(Stored items)
#####

-- ==== Sys2Proof/Laws/Keeps4.lean ====
section
/-!
SUPPORT. What the operations of start, power, the sequencer and the cores as others see them keep: the invariant of the state, one lemma for each.
Each proof opens the operation and cites the lemmas of what it calls.
-/

set_option linter.unusedTactic false
set_option linter.unreachableTactic false

namespace Sys2Proof.Machine

/-! ### StartOps -/

theorem State.setPhase_keeps {s : State} {k : Nat} (h_s : s.Inv) : (State.setPhase s k).Inv := by
  unfold State.setPhase; try dsimp only
  repeat' first
    | with_reducible assumption
    | with_reducible refine State.setFld_keeps ?_

theorem State.recordReason_keeps {s : State} {code : Nat} (h_s : s.Inv) : (State.recordReason s code).Inv := by
  unfold State.recordReason; try dsimp only
  repeat' first
    | with_reducible assumption
    | with_reducible refine State.kprStartRec_keeps ?_
    | with_reducible refine State.raise_keeps ?_

theorem State.endAttempt_keeps {s : State} {code : Nat} (h_s : s.Inv) : (State.endAttempt s code).Inv := by
  unfold State.endAttempt; try dsimp only
  repeat' first
    | with_reducible assumption
    | with_reducible refine State.recordReason_keeps ?_
    | with_reducible refine State.setPhase_keeps ?_
    | with_reducible refine State.modBoot_keeps ?_

/-! ### Seq -/

theorem State.modRail_keeps {s : State} {n : Rail} {f : SeqRail → SeqRail} (h_s : s.Inv) : (State.modRail s n f).Inv := by
  unfold State.modRail; try dsimp only
  repeat' first
    | with_reducible assumption
    | with_reducible refine State.modSeq_keeps ?_

theorem State.turnOn_keeps {s : State} {n : Rail} (h_s : s.Inv) : (State.turnOn s n).Inv := by
  unfold State.turnOn; try dsimp only
  repeat' first
    | with_reducible assumption
    | with_reducible refine State.onCommand_keeps ?_
    | with_reducible refine State.modRail_keeps ?_
    | with_reducible refine State.setBit_keeps ?_
    | with_reducible refine ite_keeps ?_ ?_
    | split

theorem State.turnOff_keeps {s : State} {n : Rail} (h_s : s.Inv) : (State.turnOff s n).Inv := by
  unfold State.turnOff; try dsimp only
  repeat' first
    | with_reducible assumption
    | with_reducible refine State.offCommand_keeps ?_
    | with_reducible refine State.setBit_keeps ?_
    | with_reducible refine ite_keeps ?_ ?_
    | split

theorem State.forceOff_keeps {s : State} {n : Rail} (h_s : s.Inv) : (State.forceOff s n).Inv := by
  unfold State.forceOff; try dsimp only
  repeat' first
    | with_reducible assumption
    | with_reducible refine State.endHiccup_keeps ?_
    | with_reducible refine State.setLoopSt_keeps ?_
    | with_reducible refine State.loopHalf_keeps ?_
    | with_reducible refine State.modLoop_keeps ?_
    | with_reducible refine State.setBit_keeps ?_
    | with_reducible refine State.raise_keeps ?_
    | with_reducible refine ite_keeps ?_ ?_
    | split

theorem State.modRst_keeps {s : State} {m : Fin 4} {f : RstOut → RstOut} (h_s : s.Inv) : (State.modRst s m f).Inv := by
  unfold State.modRst; try dsimp only
  repeat' first
    | with_reducible assumption
    | with_reducible refine State.modSeq_keeps ?_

#####

What is needed: Tell how many lines of the records above hold "turnOff", giving the number and nothing else.

Written answer: 2